Doesn't matter which stack. Instagram auto-publishing that doesn't turn into spam has four stages, always in this order:

Source — where the raw content comes from (a feed scrape, a spreadsheet, or manual input into a queue).
AI generates — caption + image. Gemini for text, Gemini 2.5 Flash Image (or the newer one) for art.
Human review — a queue where someone approves before it ships. Skipping this stage is what turns automation into a brand disaster.
Publish — schedule and push via the Instagram Graph API.

The most common mistake is treating this as a 3-stage pipeline and cutting the human review. Don't cut it. I'll explain why below, with the reach number that cratered.

The 3 stacks, side by side

	$0 stack	$10–30 stack	$60+ stack
Volume	up to ~30 posts/mo	100–500 posts/mo	larger / multi-account
Orchestration	Cloud Functions + Firestore	n8n self-hosted (VPS)	Buffer/Later + custom pipeline
AI text	Gemini free tier	Gemini paid Tier 1	Gemini paid
AI image	Gemini free / Canva by hand	Gemini 2.5 Flash Image	Gemini Flash Image
Scheduling	Graph API direct	Graph API via n8n	Buffer does it
Real cost/mo	$0	$10–30	$60–120
When it makes sense	1 account, low volume	agency, several accounts	wants ready UI + analytics

The column that fools people is the last one. Buffer charges $6 per channel/month on Essentials (monthly billing; $5 annual) and $12/channel on Team (Buffer pricing, 2026). Five accounts on Team is already $60/month for scheduling alone — and Buffer doesn't generate decent images or AI captions. You still pay Gemini on the side. That's why the $60+ stack is Buffer for the boring part (UI, calendar, analytics) + a Hens pipeline just for the AI.

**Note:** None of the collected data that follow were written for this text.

-- ==== Sys2Proof/Laws/Bits.lean ====
section
/-! SUPPORT. What the wiring networks and the cuts of a bit string do, bit by bit. -/

namespace Sys2Proof.Machine

/-- R43: an admissible `TABLES` meets each of the seven conditions, and nothing else is asked. -/
theorem admissible_iff (T : Tables) :
    T.admissible = true ↔
      T.lengthsOk = true ∧ T.rangesOk = true ∧ T.dropsKeyBits = true ∧ T.expansionDuplicates = true ∧
        T.sboxOk = true ∧ T.finalInvertsInitial = true ∧ T.meetsFixture = true := by
  simp only [Tables.admissible, Bool.and_eq_true, and_assoc]

/-- R94 as a rule about every output wire of a network whose table has as many entries. -/
theorem getMsbD_permuteNet {src out : Nat} (s : BitVec src) (t : List Nat) (h : t.length = out)
    (i : Nat) : (permuteNet out s t).getMsbD i = (t.map fun q => s.getMsbD (q - 1)).getD i false := by
  subst h
  have hl : (t.map fun q => s.getMsbD (q - 1)).length = t.length := List.length_map ..
  unfold permuteNet
  rw [← hl, BitVec.setWidth_eq, BitVec.getMsbD_ofBoolListBE]

/-- R13: stream bit `k` of a cut is stream bit `a + k` of the whole. -/
theorem getMsbD_streamSlice {n : Nat} (s : BitVec n) (a len k : Nat) (h : a + len ≤ n) :
    (streamSlice s a len).getMsbD k = (decide (k < len) && s.getMsbD (a + k)) := by
  by_cases hk : k < len
  · have hn : a + k < n := by omega
    simp only [streamSlice, BitVec.getMsbD, hk, hn, decide_true, Bool.true_and,
      BitVec.getLsbD_extractLsb']
    have h1 : len - 1 - k < len := by omega
    have h2 : n - (a + len) + (len - 1 - k) = n - 1 - (a + k) := by omega
    simp [h1, h2]
  · simp [BitVec.getMsbD, hk]

/-- R15: a cut within the first operand of a concatenation. -/
theorem streamSlice_append_left {m n : Nat} (x : BitVec m) (y : BitVec n) (a len : Nat)
    (h : a + len ≤ m) : streamSlice (x ++ y) a len = streamSlice x a len := by
  apply BitVec.eq_of_getMsbD_eq
  intro i hi
  rw [getMsbD_streamSlice _ _ _ _ (by omega), getMsbD_streamSlice _ _ _ _ h, BitVec.getMsbD_append,
    if_neg (by omega)]

/-- R15: a cut within the second operand of a concatenation. -/
theorem streamSlice_append_right {m n : Nat} (x : BitVec m) (y : BitVec n) (a len : Nat)
    (h : a + len ≤ n) : streamSlice (x ++ y) (m + a) len = streamSlice y a len := by
  apply BitVec.eq_of_getMsbD_eq
  intro i hi
  rw [getMsbD_streamSlice _ _ _ _ (by omega), getMsbD_streamSlice _ _ _ _ h, BitVec.getMsbD_append,
    if_pos (by omega)]
  congr 2; omega

/-- R111: the key register is its two halves. -/
theorem cHalf_append_dHalf (cd : KeyReg) : cHalf cd ++ dHalf cd = cd := by
  ext i hi
  simp only [cHalf, dHalf, streamSlice, BitVec.getElem_append, BitVec.getElem_extractLsb']
  split
  · simp [BitVec.getLsbD_eq_getElem, hi]
  · have : 28 + (i - 28) = i := by omega
    simp [this, BitVec.getLsbD_eq_getElem, hi]

@[simp] theorem cHalf_append (c d : HalfKey) : cHalf (c ++ d) = c := by
  ext i hi
  have h := BitVec.getLsbD_append (x := c) (y := d) (i := 28 + i)
  simpa [cHalf, streamSlice, BitVec.getLsbD_eq_getElem, hi] using h

@[simp] theorem dHalf_append (c d : HalfKey) : dHalf (c ++ d) = d := by
  ext i hi
  have h := BitVec.getLsbD_append (x := c) (y := d) (i := i)
  simpa [dHalf, streamSlice, BitVec.getLsbD_eq_getElem, hi] using h

end Sys2Proof.Machine
end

Why the Graph API, not a bot that clicks

Before any code: forget Selenium, Puppeteer hitting instagram.com, or any tool that "logs in and clicks" your account. Meta detects unofficial automation and bans the account. The supported path is the Instagram Graph API with Content Publishing.

Prerequisites nobody warns you about until you've lost an afternoon:

A Professional Instagram account (Business or Creator), not personal.
For Facebook login: a linked Facebook Page plus the instagram_basic, instagram_content_publish, and pages_read_engagement permissions.
For direct Instagram login: the instagram_business_basic and instagram_business_content_publish permissions (Meta Content Publishing docs, 2026).

The rate limit is the thing that shapes your architecture: 100 API-published posts per rolling 24h window per account (Meta docs, 2026). A carousel counts as 1 post, not 10. You check current usage at GET /<IG_ID>/content_publishing_limit. For 99% of creators, 100/day is a ceiling you'll never touch — but if you run a multi-account agency, the limit is per account, not in aggregate.

Stage 1 — the source

The source is the dumbest part and the one people overcomplicate. Three options, simplest to most fragile:

Manual input into a queue (Firestore, Airtable, a Google Sheet). You drop the raw idea, the pipeline does the rest. This is the one I'd start with.
Scraping your own RSS feed or blog — turn a blog post into an Instagram post.
Scraping other accounts — don't. Reposting third-party content is the fastest route to a shadowban and a copyright strike.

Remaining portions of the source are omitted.